Через час Бурзенко лежал на верхних нарах хирургического отделения лагерной больницы и торопливо хлебал брюквенную похлебку.

Пельцер стоял возле дверей на страже. Потом он забрал чашку и, сказав на прощанье, чтоб «больной» вел себя осторожно, ушел.

Андрей увидел, что он попал к друзьям. Но кто они? Почему именно его выбрали из тысячи узников? Чем он заслужил это? Ни на один из этих вопросов он не находил ответа.

О нем заботились постоянно. То ему дадут лишнюю пайку хлеба, то нальют еще одну чашку брюквенной похлебки, то отнесут «на перевязку», и там суровый и неразговорчивый врач немец вдруг сунет в руку кусочек мармелада. Андрей ни от чего не отказывался, жадно поглощал еду и добросовестно исполнял роль «больного»: глухо стонал, когда врач фашист Эйзель делал ежедневный обход.

Пельцер часто навещал Бурзенко и рассказывал ему о том, что делается в больнице. Теперь Андрей знал, что главный врач Говен — зверь, которого нужно опасаться. Большую часть дня этот фашист проводил в другом отделении больницы, находившемся под особой охраной. Что он там делает, никто не знал. Пельцер заметил: в то отделение направляют почти здоровых заключенных, но оттуда никто не возвращается. Обычно Говен сам отбирал узников для своего закрытого отделения. И эти тоже исчезали навсегда.
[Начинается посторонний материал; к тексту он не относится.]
@[simp] theorem State.onClosure_pending (f : ClosureUnit → ClosureUnit) (s : State) : (s.onClosure f).pending = s.pending := rfl
@[simp] theorem State.onClosure_fed (f : ClosureUnit → ClosureUnit) (s : State) : (s.onClosure f).fed = s.fed := rfl
@[simp] theorem State.onClosure_running (f : ClosureUnit → ClosureUnit) (s : State) : (s.onClosure f).running = s.running := rfl
@[simp] theorem State.onClosure_straps (f : ClosureUnit → ClosureUnit) (s : State) : (s.onClosure f).straps = s.straps := rfl
@[simp] theorem State.onClosure_time (f : ClosureUnit → ClosureUnit) (s : State) : (s.onClosure f).time = s.time := rfl
@[simp] theorem State.onClosure_config (f : ClosureUnit → ClosureUnit) (s : State) : (s.onClosure f).config = s.config := rfl
@[simp] theorem State.onClosure_roster (f : ClosureUnit → ClosureUnit) (s : State) : (s.onClosure f).roster = s.roster := rfl
@[simp] theorem State.onClosure_digest (f : ClosureUnit → ClosureUnit) (s : State) : (s.onClosure f).digest = s.digest := rfl
@[simp] theorem State.onClosure_port (f : ClosureUnit → ClosureUnit) (s : State) : (s.onClosure f).port = s.port := rfl
@[simp] theorem State.onClosure_inputs (f : ClosureUnit → ClosureUnit) (s : State) : (s.onClosure f).inputs = s.inputs := rfl
@[simp] theorem State.onClosure_trip (f : ClosureUnit → ClosureUnit) (s : State) : (s.onClosure f).trip = s.trip := rfl
@[simp] theorem State.onClosure_peers (f : ClosureUnit → ClosureUnit) (s : State) : (s.onClosure f).peers = s.peers := rfl
@[simp] theorem State.onClosure_duplicateTimer (f : ClosureUnit → ClosureUnit) (s : State) : (s.onClosure f).duplicateTimer = s.duplicateTimer := rfl
@[simp] theorem State.onClosure_link (f : ClosureUnit → ClosureUnit) (s : State) : (s.onClosure f).link = s.link := rfl
@[simp] theorem State.onClosure_signal (f : ClosureUnit → ClosureUnit) (s : State) : (s.onClosure f).signal = s.signal := rfl
@[simp] theorem State.onClosure_motion (f : ClosureUnit → ClosureUnit) (s : State) : (s.onClosure f).motion = s.motion := rfl
@[simp] theorem State.onClosure_closure (f : ClosureUnit → ClosureUnit) (s : State) : (s.onClosure f).closure = f s.closure := rfl
@[simp] theorem State.onClosure_channel (f : ClosureUnit → ClosureUnit) (s : State) : (s.onClosure f).channel = s.channel := rfl
@[simp] theorem State.onClosure_desk (f : ClosureUnit → ClosureUnit) (s : State) : (s.onClosure f).desk = s.desk := rfl
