-- ==== Sys2Proof/Tests/Slice0.lean ====
section
/-! SUPPORT. Tests. `test_refuses_…` smoke-tests WellFormed; `test_<what>` takes one command on a small state and looks at what
the spec gives (the source of each expected value is in its comment); `test_witness_<Statement>` shows that the hypotheses of
the statement of that name are met, clause by clause and at the ends of their ranges. -/

namespace Sys2Proof.Tests

open Sys2Proof.Machine

/-! ### States -/

/-- The nine-station bridge of the digest case (chapter 1): corners 0 to 3, approaches 4 and 5, channels 6 and 7, desk 8. -/
def roster : Vector (Option Role) 12 :=
  #v[some .corner, some .corner, some .corner, some .corner, some .approach, some .approach, some .channel, some .channel,
    some .desk, none, none, none]

/-- A station in CONFIG with that roster. -/
def config (n : Fin 16) (r : Role) : State :=
  { State.reset with
    straps := { number := n, role := r }, roster := roster, port := { State.reset.port with reports := [] }
    trip := { State.reset.trip with estopFiltered := false, estopRaw := false, estopTimer := none } }

/-- A station in RUN with the inhibit clear, before any phase is given. -/
def run (n : Fin 16) (r : Role) : State :=
  { config n r with running := true, digest := some 14, port := { (config n r).port with startInhibit := false } }

/-- A corner, number 0, in a phase, referenced. -/
def corner (p : CornerPhase) : State :=
  { run 0 .corner with motion := { State.reset.motion with
      phase := some p, controlTimer := some 100, position := 0
      encoder := { State.reset.motion.encoder with referenced := true } } }

/-- An arm in a state with a command. -/
def armIn (x : ArmState) (c : ArmCommand) : Arm := { Arm.atReset with state := some x, command := c }

/-- An approach, number 4, in a phase, its two arms fitted (items 35 and 36 ENTRY, 37 and 38 EXIT by default) in one state. -/
def approach (p : ApproachPhase) (x : ArmState) (c : ArmCommand) : State :=
  { run 4 .approach with closure := { State.reset.closure with phase := some p, arms := .replicate 4 (armIn x c) } }

/-- A channel, number 6, in a phase. -/
def channel (p : ChannelPhase) : State :=
  { run 6 .channel with channel := { State.reset.channel with phase := some p } }

/-- Desk 8 in a phase. -/
def desk (p : DeskPhase) : State := { run 8 .desk with desk := { State.reset.desk with phase := some p } }

/-- The content of a desk that shows a demand with its enable key on. -/
def deskContent (demand : Byte) : Content where
  tripped := false
  startInhibit := false
  phase := 0
  maint := false
  estopActive := false
  lineAOk := true
  lineBOk := true
  duplicateSeen := false
  payload := .desk demand 0 0 true false 0
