-- ==== Sys2Proof/Machine/Ops.lean ====
section
/-!
DEFINITION. The operations every edge is made of: raising an error, starting a key schedule or a block, the edge rules of the
four FSM states, the reset edge, command acceptance, the priority of an edge, and the host's next port values.
A register an edge does not assign keeps its value, except `done`, which takes 0 (00_scope.md R10).
-/

namespace Sys2Proof.Machine

/-- `raise E` (R12, R249): the edge completes the command with error E and changes nothing else.
It is what the engine has in place of taking an exception; there is no return (R250). -/
def raise (e : ErrCode) (s : State) : State := completeWith e s

/-- The key part of an accept edge: C_0 and D_0 of the key, `key_valid <- 0`, on to KS (R214, R217, R218). -/
def startKeySchedule (k : Block) (chain : Bool) (s : State) : State :=
  { s with
    C := hi28 (keyPlus k)
    D := lo28 (keyPlus k)
    keyValid := false
    chain := chain
    cnt := 0
    st := .ks
    err := .ok
    done := false }

/-- The block part of an accept edge: L_0 and R_0 of the block, the direction, `dout_valid <- 0` (R215 to R218). -/
def loadBlock (m : Block) (dec : Bool) (s : State) : State :=
  { s with
    L := (initialHalves m).1
    R := (initialHalves m).2
    dec := dec
    doutValid := false }

/-- The sequencing part of an accept edge that goes straight to the rounds (R215, R216). -/
def startRounds (s : State) : State :=
  { s with cnt := 0, st := .rnd, err := .ok, done := false }

/-- An edge in IDLE that accepts no command: only `done <- 0` (R211). -/
def idleEdge (s : State) : State := { s with done := false }

/-- KS edge: one key-schedule round (R158). -/
def ksEdge (s : State) : State :=
  { s with
    C := rotl28 s.C (shiftAmount (roundNumber s.cnt))
    D := rotl28 s.D (shiftAmount (roundNumber s.cnt))
    RK := writeKey s.RK s.cnt
      (roundKeyOf (rotl28 s.C (shiftAmount (roundNumber s.cnt))) (rotl28 s.D (shiftAmount (roundNumber s.cnt))))
    keyValid := keyValidAfterKs s.cnt s.keyValid
    cnt := nextCnt s.cnt
    st := phaseAfterKs s.cnt s.chain
    done := doneAfterKs s.cnt s.chain }

/-- RND edge: one Feistel round (R198). -/
def rndEdge (s : State) : State :=
  { s with
    L := (feistelRound (s.L, s.R) (selectKey s.RK s.dec s.cnt)).1
    R := (feistelRound (s.L, s.R) (selectKey s.RK s.dec s.cnt)).2
    cnt := nextCnt s.cnt
    st := phaseAfterRnd s.cnt
    done := false }

/-- FIN edge: the final permutation (R199). -/
def finEdge (s : State) : State :=
  { s with
    DOUT := finalBlock s.L s.R
    doutValid := true
    done := true
    st := .idle }

/-- The edge of the present FSM state when no command is taken (R210). -/
def quietEdge (s : State) : State :=
  match s.st with
  | .idle => idleEdge s
  | .ks => ksEdge s
  | .rnd => rndEdge s
  | .fin => finEdge s

/-- The edge at which a host presents a command with `rst = 0`. In IDLE it is the accept edge, whose effect is given (R211).
In any other state the command is not sampled, and the edge is that state's own (R212; log entry 5). -/
def accept (effect : State → State) (s : State) : Host.Outcome State Fault Refusal :=
  if s.st = .idle then .next (effect s) else .next (quietEdge s)

/-- Reset edge (R270). L, R, C, D and RK are drawn: their values are free (R41, log entry 3). -/
def resetEdge (s : State) : State :=
  { s with
    st := .idle
    cnt := 0
    dec := false
    chain := false
    keyValid := false
    doutValid := false
    done := false
    err := .ok
    DOUT := 0x0000000000000000#64
    L := Config.unspecL s.draws
    R := Config.unspecR s.draws
    C := Config.unspecC s.draws
    D := Config.unspecD s.draws
    RK := Config.unspecRK s.draws
    booted := true
    draws := s.draws + 1 }

/-- One rising edge, its conditions in the order of priority of R248, with `run` the meaning of a command (R210).
Before the first reset edge the model refuses an edge with `rst = 0` (R42, log entry 4). -/
def clockEdge (run : Instr → State → Host.Outcome State Fault Refusal) (s : State) :
    Host.Outcome State Fault Refusal :=
  if s.ports.rst then .next (resetEdge s)
  else if !s.booted then .refused .noResetEdge
  else if s.st = .idle ∧ s.ports.cmdValid = true then run (decode s.ports.command) s
  else .next (quietEdge s)

/-- The host's port values of the next cycle (R21, log entry 1). -/
def driveNext (s : State) : State :=
  { s with ports := s.upcoming.headD Ports.quiet, upcoming := s.upcoming.tail }

/-- The next cycle begins: the outcome of an edge with the host's next port values on the ports. -/
def nextCycle : Host.Outcome State Fault Refusal → Host.Outcome State Fault Refusal
  | .next t => .next (driveNext t)
  | .fault f => .fault f
  | .refused r => .refused r

/-- The state with the host driving p in this cycle. -/
def withPorts (p : Ports) (s : State) : State := { s with ports := p }

/-- The engine ready for a command and the host presenting c: the very next edge accepts it (R211; log entry 2). -/
def presentCommand (c : Command) (s : State) : State :=
  { s with st := .idle, booted := true, ports := Ports.present c s.ports.rkSel }

end Sys2Proof.Machine
end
В отделениях Говен появлялся раз в сутки, а то и вовсе не заглядывал, поручая осмотр своему помощнику фашисту Эйзелю и лечащим врачам — заключенным Крамеру и Соколовскому.

Крамер — немец, старый врач. Его сухая фигура, седина и строгость внушают уважение. Как он попал в концлагерь, Пельцер не знал. Но у Крамера на куртке красный треугольник. Значит, немцы считают его политическим противником. О втором враче — Соколовском — Пельцер сказал Андрею всего три слова: «Он наш, одессит». Соколовский был разговорчивым, веселым. Он умел пошутить, подбадривал больных и держался подчеркнуто просто.
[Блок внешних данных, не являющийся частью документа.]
/-! `raise` -/

@[simp] theorem raise_st (e : ErrCode) (s : State) : (raise e s).st = s.st := rfl
@[simp] theorem raise_cnt (e : ErrCode) (s : State) : (raise e s).cnt = s.cnt := rfl
@[simp] theorem raise_dec (e : ErrCode) (s : State) : (raise e s).dec = s.dec := rfl
@[simp] theorem raise_chain (e : ErrCode) (s : State) : (raise e s).chain = s.chain := rfl
@[simp] theorem raise_keyValid (e : ErrCode) (s : State) : (raise e s).keyValid = s.keyValid := rfl
@[simp] theorem raise_doutValid (e : ErrCode) (s : State) : (raise e s).doutValid = s.doutValid := rfl
@[simp] theorem raise_done (e : ErrCode) (s : State) : (raise e s).done = true := rfl
@[simp] theorem raise_err (e : ErrCode) (s : State) : (raise e s).err = e := rfl
@[simp] theorem raise_L (e : ErrCode) (s : State) : (raise e s).L = s.L := rfl
@[simp] theorem raise_R (e : ErrCode) (s : State) : (raise e s).R = s.R := rfl
@[simp] theorem raise_C (e : ErrCode) (s : State) : (raise e s).C = s.C := rfl
@[simp] theorem raise_D (e : ErrCode) (s : State) : (raise e s).D = s.D := rfl
@[simp] theorem raise_DOUT (e : ErrCode) (s : State) : (raise e s).DOUT = s.DOUT := rfl
@[simp] theorem raise_RK (e : ErrCode) (s : State) : (raise e s).RK = s.RK := rfl
@[simp] theorem raise_ports (e : ErrCode) (s : State) : (raise e s).ports = s.ports := rfl
@[simp] theorem raise_upcoming (e : ErrCode) (s : State) : (raise e s).upcoming = s.upcoming := rfl
@[simp] theorem raise_booted (e : ErrCode) (s : State) : (raise e s).booted = s.booted := rfl
@[simp] theorem raise_draws (e : ErrCode) (s : State) : (raise e s).draws = s.draws := rfl

/-! `startKeySchedule` -/

@[simp] theorem startKeySchedule_st (k : Block) (ch : Bool) (s : State) : (startKeySchedule k ch s).st = .ks := rfl
@[simp] theorem startKeySchedule_cnt (k : Block) (ch : Bool) (s : State) : (startKeySchedule k ch s).cnt = 0 := rfl
@[simp] theorem startKeySchedule_dec (k : Block) (ch : Bool) (s : State) : (startKeySchedule k ch s).dec = s.dec := rfl
@[simp] theorem startKeySchedule_chain (k : Block) (ch : Bool) (s : State) : (startKeySchedule k ch s).chain = ch := rfl
@[simp] theorem startKeySchedule_keyValid (k : Block) (ch : Bool) (s : State) : (startKeySchedule k ch s).keyValid = false := rfl
@[simp] theorem startKeySchedule_doutValid (k : Block) (ch : Bool) (s : State) : (startKeySchedule k ch s).doutValid = s.doutValid := rfl
@[simp] theorem startKeySchedule_done (k : Block) (ch : Bool) (s : State) : (startKeySchedule k ch s).done = false := rfl
@[simp] theorem startKeySchedule_err (k : Block) (ch : Bool) (s : State) : (startKeySchedule k ch s).err = .ok := rfl
@[simp] theorem startKeySchedule_L (k : Block) (ch : Bool) (s : State) : (startKeySchedule k ch s).L = s.L := rfl
@[simp] theorem startKeySchedule_R (k : Block) (ch : Bool) (s : State) : (startKeySchedule k ch s).R = s.R := rfl
@[simp] theorem startKeySchedule_C (k : Block) (ch : Bool) (s : State) : (startKeySchedule k ch s).C = hi28 (keyPlus k) := rfl
@[simp] theorem startKeySchedule_D (k : Block) (ch : Bool) (s : State) : (startKeySchedule k ch s).D = lo28 (keyPlus k) := rfl
@[simp] theorem startKeySchedule_DOUT (k : Block) (ch : Bool) (s : State) : (startKeySchedule k ch s).DOUT = s.DOUT := rfl
@[simp] theorem startKeySchedule_RK (k : Block) (ch : Bool) (s : State) : (startKeySchedule k ch s).RK = s.RK := rfl
@[simp] theorem startKeySchedule_ports (k : Block) (ch : Bool) (s : State) : (startKeySchedule k ch s).ports = s.ports := rfl
@[simp] theorem startKeySchedule_upcoming (k : Block) (ch : Bool) (s : State) : (startKeySchedule k ch s).upcoming = s.upcoming := rfl
@[simp] theorem startKeySchedule_booted (k : Block) (ch : Bool) (s : State) : (startKeySchedule k ch s).booted = s.booted := rfl
@[simp] theorem startKeySchedule_draws (k : Block) (ch : Bool) (s : State) : (startKeySchedule k ch s).draws = s.draws := rfl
С особой теплотой Пельцер отзывался о начальнике хирургического отделения Гельмуте Тимане. Коммунист Тиман находился в заключении чуть ли не со дня основания Бухенвальда. Он был добр и внимателен к больным. Высокий рост, крупные мужественные черты лица, спокойный властный голос Тимана напоминали Андрею командира его роты, который погиб в первый день войны в отчаянной рукопашной схватке.

Бурзенко быстро поправлялся, восстанавливал свои силы. К нему возвратилась бодрость, энергия. Внимательно присматриваясь к окружающим, Андрей с каждым днем все больше приходил к убеждению, что и в этом страшном концлагере люди борются. Они, рискуя жизнью, срывают замыслы эсэсовцев, спасают обреченных на уничтожение заключенных, ведут тайную жестокую войну с фашизмом. Андрей несколько раз начинал разговор с Пельцером на волнующую его тему, но одессит каждый раз уклончиво отвечал:

— Разве тебе плохо? Ты пока отдыхай, набирайся сил. Сила — она всегда нужна!
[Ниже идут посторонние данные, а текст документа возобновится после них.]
/-- The step reads of the ports `rst`, `cmd_valid` and the decoded command, and nothing else (R83, R85). -/
theorem step_withPorts {p : Ports} {s : State} (hrst : p.rst = s.ports.rst) (hvalid : p.cmdValid = s.ports.cmdValid)
    (hdecode : decode p.command = decode s.ports.command) : step (withPorts p s) = step s := by
  cases hr : s.ports.rst with
  | true =>
    rw [step_reset hr, step_reset (s := withPorts p s) (hrst.trans hr)]
    rfl
  | false =>
    have hr' : (withPorts p s).ports.rst = false := hrst.trans hr
    cases hb : s.booted with
    | false => rw [step_unbooted hr hb, step_unbooted hr' hb]
    | true =>
      by_cases hv : s.st = .idle ∧ s.ports.cmdValid = true
      · obtain ⟨t, ht⟩ := exec_answers (decode s.ports.command) s
        rw [step_accept hr hb hv.1 hv.2, step_accept hr' hb hv.1 (hvalid.trans hv.2), withPorts_ports, hdecode,
          withPorts_eq_withHost, exec_withHost p s.upcoming ht, ht, ← exec_upcoming ht]
        rfl
      · rw [step_quiet hr hb hv, step_quiet hr' hb (by simpa [hvalid] using hv), withPorts_eq_withHost,
          quietEdge_withHost, ← quietEdge_upcoming]
        rfl

/-- The ports show nothing of the host but `rk_sel` (R22). -/
theorem outputs_withPorts {p : Ports} {s : State} (h : p.rkSel = s.ports.rkSel) :
    outputs (withPorts p s) = outputs s := by
  simp only [outputs, withPorts_ports, h]
  rfl

/-- Other values on operand ports that leave the decoded command as it is have no effect (R85). -/
theorem operands_have_no_effect {s : State} {k m : Block}
    (hdecode : decode ⟨s.ports.cmdOp, k, m⟩ = decode s.ports.command) :
    step (withPorts { s.ports with keyIn := k, dataIn := m } s) = step s ∧
    outputs (withPorts { s.ports with keyIn := k, dataIn := m } s) = outputs s :=
  ⟨step_withPorts rfl rfl hdecode, outputs_withPorts rfl⟩

/-- Settles O3: an operand that the opcode does not read is not in the decoded command. -/
theorem unreadOperandsHaveNoEffect : Obligations.UnreadOperandsHaveNoEffect := by
  refine fun s k m => ⟨fun hop => ?_, fun hop => ?_, fun hop => ?_⟩
  · refine operands_have_no_effect ?_
    rcases hop with hop | hop | hop <;> simp [Ports.command, decode, hop]
  · refine operands_have_no_effect ?_
    rcases hop with hop | hop <;> simp [Ports.command, decode, hop]
  · refine operands_have_no_effect ?_
    simp [Ports.command, decode, hop]

end Machine
end Sys2Proof
end

section
/-!
PROOFS. A command in work, edge by edge: the engine after i rounds of the key schedule and after i Feistel rounds,
written out as a state (42_key_schedule.md R158, 44_cipher.md R190, R198, R199).
-/

namespace Sys2Proof.Machine

/-! ## The accept edges that load a key -/

theorem exec_ldkey_idle (k : Block) {s : State} (h : s.st = .idle) :
    exec (.ldkey k) s = .next (startKeySchedule k false s) :=
  accept_idle _ h

theorem exec_enck_idle (k m : Block) {s : State} (h : s.st = .idle) :
    exec (.enck k m) s = .next (startKeySchedule k true (loadBlock m false s)) :=
  accept_idle (fun s => startKeySchedule k true (loadBlock m false s)) h

theorem exec_deck_idle (k m : Block) {s : State} (h : s.st = .idle) :
    exec (.deck k m) s = .next (startKeySchedule k true (loadBlock m true s)) :=
  accept_idle (fun s => startKeySchedule k true (loadBlock m true s)) h

/-! ## The counter after i edges -/

theorem toNat_ofNat_of_lt {i : Nat} (h : i < 16) : (BitVec.ofNat 4 i).toNat = i := by
  simp [Nat.mod_eq_of_lt h]

theorem ofNat_eq_fifteen_iff {i : Nat} (h : i < 16) : BitVec.ofNat 4 i = 15#4 ↔ i = 15 := by
  decide +revert

theorem nextCnt_ofNat {i : Nat} (h : i < 16) : nextCnt (BitVec.ofNat 4 i) = BitVec.ofNat 4 (i + 1) := by
  decide +revert

/-! ## The key schedule -/

/-- The store with the first i round keys of k written over what it held (R158). -/
def fillStore (k : Block) (i : Nat) (rk : RoundKeys) : RoundKeys :=
  Vector.ofFn fun j => if j.val < i then (keySchedule k)[j] else rk[j]

theorem fillStore_zero (k : Block) (rk : RoundKeys) : fillStore k 0 rk = rk := by
  ext j hj
  simp [fillStore]

theorem fillStore_sixteen (k : Block) (rk : RoundKeys) : fillStore k 16 rk = keySchedule k := by
  ext j hj
  simp [fillStore]

/-- The KS edge of round i + 1 writes the next round key. -/
theorem writeKey_fillStore (k : Block) (rk : RoundKeys) {i : Nat} (h : i < 16) :
    writeKey (fillStore k i rk) (BitVec.ofNat 4 i)
      (roundKeyOf (keyHalves k (i + 1)).1 (keyHalves k (i + 1)).2) = fillStore k (i + 1) rk := by
  ext1 j hj
  rw [writeKey, Vector.getElem_set, toNat_ofNat_of_lt h]
  split
  · next hij => subst hij; simp [fillStore, keySchedule]
  · next hij =>
    have hlt : j ≤ i ↔ j < i := by omega
    simp [fillStore, hlt]

/-- The engine of s, i edges into the schedule of the key k, with the sequencing of the sixteenth edge at i = 16. -/
def keyScheduleAt (k : Block) (i : Nat) (s : State) : State :=
  { s with
    C := (keyHalves k i).1
    D := (keyHalves k i).2
    RK := fillStore k i s.RK
    keyValid := decide (i = 16)
    cnt := BitVec.ofNat 4 i
    st := if i = 16 then (if s.chain then .rnd else .idle) else .ks
    done := decide (i = 16) && !s.chain }

/-- The accept edge of a key load leaves the engine before the first round of the schedule. -/
theorem keyScheduleAt_zero (k : Block) (chain : Bool) (s : State) :
    keyScheduleAt k 0 (startKeySchedule k chain s) = startKeySchedule k chain s := by
  simp only [keyScheduleAt, startKeySchedule_RK, fillStore_zero]
  rfl

/-- A KS edge goes one round on in the schedule (R158). -/
theorem quietEdge_keyScheduleAt (k : Block) (s : State) {i : Nat} (h : i < 16) :
    quietEdge (keyScheduleAt k i s) = keyScheduleAt k (i + 1) s := by
  have hks : (keyScheduleAt k i s).st = .ks := if_neg h.ne
  have hcnt : roundNumber (keyScheduleAt k i s).cnt = i + 1 := congrArg (· + 1) (toNat_ofNat_of_lt h)
  rw [quietEdge_ks hks, ksEdge, hcnt]
  simp [keyScheduleAt, ← writeKey_fillStore k s.RK h, keyHalves, nextCnt_ofNat h, phaseAfterKs,
    ofNat_eq_fifteen_iff h, h.ne]

theorem keyScheduleAt_sixteen_RK (k : Block) (s : State) : (keyScheduleAt k 16 s).RK = keySchedule k :=
  fillStore_sixteen k s.RK

/-! ## The rounds of a block -/

theorem blockHalves_succ (k : RoundKeys) (m : Block) {i : Nat} (h : i < 16) :
    blockHalves k m (i + 1) = feistelRound (blockHalves k m i) k[i] := by
  simp [blockHalves, List.take_add_one, h]

theorem selectKey_ofNat (rk : RoundKeys) (dec : Bool) {i : Nat} (h : i < 16) :
    selectKey rk dec (BitVec.ofNat 4 i) = (keyOrder dec rk)[i] := by
  cases dec <;> simp [selectKey, keyOrder, Nat.mod_eq_of_lt h]

/-- The engine of s, i rounds into the block m, under its stored keys in its direction. -/
def roundsAt (m : Block) (i : Nat) (s : State) : State :=
  { s with
    L := (blockHalves (keyOrder s.dec s.RK) m i).1
    R := (blockHalves (keyOrder s.dec s.RK) m i).2
    cnt := BitVec.ofNat 4 i
    st := if i = 16 then .fin else .rnd
    done := false }

/-- An engine that stands before its first round with the halves of m is at round 0 of m. -/
theorem roundsAt_zero {m : Block} {s : State} (hst : s.st = .rnd) (hcnt : s.cnt = 0) (hdone : s.done = false)
    (hL : s.L = (initialHalves m).1) (hR : s.R = (initialHalves m).2) : roundsAt m 0 s = s := by
  cases s
  subst hst hcnt hdone hL hR
  rfl

/-- A RND edge goes one round on in the block (R198). -/
theorem quietEdge_roundsAt (m : Block) (s : State) {i : Nat} (h : i < 16) :
    quietEdge (roundsAt m i s) = roundsAt m (i + 1) s := by
  have hrnd : (roundsAt m i s).st = .rnd := if_neg h.ne
  rw [quietEdge_rnd hrnd, rndEdge]
  simp [roundsAt, selectKey_ofNat _ _ h, blockHalves_succ _ _ h, nextCnt_ofNat h, phaseAfterRnd,
    ofNat_eq_fifteen_iff h]

theorem quietEdge_roundsAt_sixteen (m : Block) (s : State) :
    quietEdge (roundsAt m 16 s) = finEdge (roundsAt m 16 s) :=
  quietEdge_fin rfl

/-- After the sixteenth round the FIN edge delivers `Crypt` under the stored keys in the order of the direction. -/
theorem finEdge_roundsAt_sixteen_DOUT (m : Block) (s : State) :
    (finEdge (roundsAt m 16 s)).DOUT = crypt (keyOrder s.dec s.RK) m := rfl

end Sys2Proof.Machine
end

section
/-!
PROOFS. Host scripts (30_encoding.md R87, R88; end of a run 45_commands.md R221): what a line does to the engine,
whatever else the host drives, and the scripts KEYSCHED, ENCRYPT and DECRYPT.
-/

namespace Sys2Proof.Machine

/-- The script comes to a cycle with the engine x, these lines left and these samples taken, whatever the host drives
in it. -/
def HostRun.Reaches (h : HostRun) (x : State) (todo : List HostAction) (samples : List RoundKey) : Prop :=
  ∃ n p us, h.run n = .next ⟨withHost p us x, todo, samples⟩

theorem HostRun.Reaches.start (s : State) (todo : List HostAction) (samples : List RoundKey) :
    HostRun.Reaches ⟨s, todo, samples⟩ s todo samples :=
  ⟨0, s.ports, s.upcoming, rfl⟩

/-- One cycle on, given what it does under every host. -/
theorem HostRun.Reaches.cycle {h : HostRun} {x y : State} {todo todo' : List HostAction}
    {samples samples' : List RoundKey} (hr : h.Reaches x todo samples)
    (hc : ∀ p us, ∃ p' us',
      HostRun.cycle ⟨withHost p us x, todo, samples⟩ = .next ⟨withHost p' us' y, todo', samples'⟩) :
    h.Reaches y todo' samples' := by
  obtain ⟨n, p, us, hn⟩ := hr
  obtain ⟨p', us', hc⟩ := hc p us
  exact ⟨n + 1, p', us', by rw [HostRun.run_add_of_next n 1 hn, HostRun.run_succ_of_cycle 0 hc]; rfl⟩

/-- With no command on the ports the engine takes its quiet edge. -/
theorem step_hold {x : State} (sel : BitVec 4) (p : Ports) (us : List Ports) (hb : x.booted = true) :
    step (withPorts (Ports.hold sel) (withHost p us x)) =
      .next (withHost (us.headD Ports.quiet) us.tail (quietEdge x)) := by
  rw [withPorts_withHost, step_quiet (s := withHost (Ports.hold sel) us x) rfl hb (by simp [Ports.hold, Ports.quiet]),
    quietEdge_withHost, driveNext_withHost]

/-- A waiting engine executes the command that is presented. -/
theorem step_present {i : Instr} {x y : State} (sel : BitVec 4) (p : Ports) (us : List Ports)
    (hb : x.booted = true) (hs : x.st = .idle) (he : exec i x = .next y) :
    step (withPorts (Ports.present (encode i) sel) (withHost p us x)) =
      .next (withHost (us.headD Ports.quiet) us.tail y) := by
  have hdecode : decode (Ports.present (encode i) sel).command = i := decode_encode i
  rw [withPorts_withHost, step_accept (s := withHost (Ports.present (encode i) sel) us x) rfl hb hs rfl,
    withHost_ports, hdecode, exec_withHost _ us he]
  rfl

section
variable {h : HostRun} {x y : State} {rest : List HostAction} {samples : List RoundKey}

/-- A command line that finds the engine waiting ends with its accept edge (R87). -/
theorem HostRun.Reaches.command {i : Instr} (hr : h.Reaches x (.command i :: rest) samples) (hb : x.booted = true)
    (hs : x.st = .idle) (he : exec i x = .next y) : h.Reaches y rest samples := by
  refine hr.cycle fun p us => ⟨Ports.hold p.rkSel, us.tail, ?_⟩
  simp only [HostRun.cycle, withHost_st, hs, if_true]
  exact HostRun.drive_of_step rest samples (step_present p.rkSel p us hb hs he)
Андрей понял: надо ждать. В конце концов ему скажут о том, что он должен делать. И на душе его было радостно. Так он чувствовал себя два года назад, когда в августе 1941 года досрочно, едва затянулась рана, выписался из госпиталя и возвращался на фронт, в свою часть. Он еще будет сражаться с ненавистными врагами!

Однажды ночью Бурзенко проснулся от необычного шума. Из коридора доносился топот кованых сапог, брань, кто-то требовал немедленно вызвать хирургов. Через приоткрытую дверь палаты Андрей увидел Гельмута Тимана, который торопился в операционную, на ходу надевая белый халат. Следом, не по возрасту резво, пробежал Крамер, за ним — санитары. Затем голоса смолкли. Андрей отвернулся к стене.

Но спать ему не пришлось. Снова захлопали дверьми. Со стороны операционной послышались глухие удары, брань, снова удары. «Что там происходит?» — Бурзенко насторожился. Шум разбудил многих больных. Они тревожно переглядывались.

Андрей слез с нар и проковылял к дверям. В операционной кого-то били. Слышались частые удары. Но тот, кого били, молчал. Ни звука, ни стона.

Вдруг Андрей замер и метнулся к своей постели. Мимо палаты, направляясь к выходу, прошли гестаповцы. Они были возбуждены и яростно ругались.

Бурзенко натянул одеяло до подбородка. Сердце все еще колотилось: наверняка били больного. Боксер не мог заставить себя уснуть, смотрел на дверь и напряженно думал.

В палату торопливо вошел Крамер. Он был встревожен:

— Геноссе, друзья… Срочно нужна кровь…

Повторять Крамеру не пришлось. Бурзенко рывком приподнялся:

— Возьмите мою.

В операционной на столе лежал человек.

— Ему? — шепотом спросил Андрей у Крамера.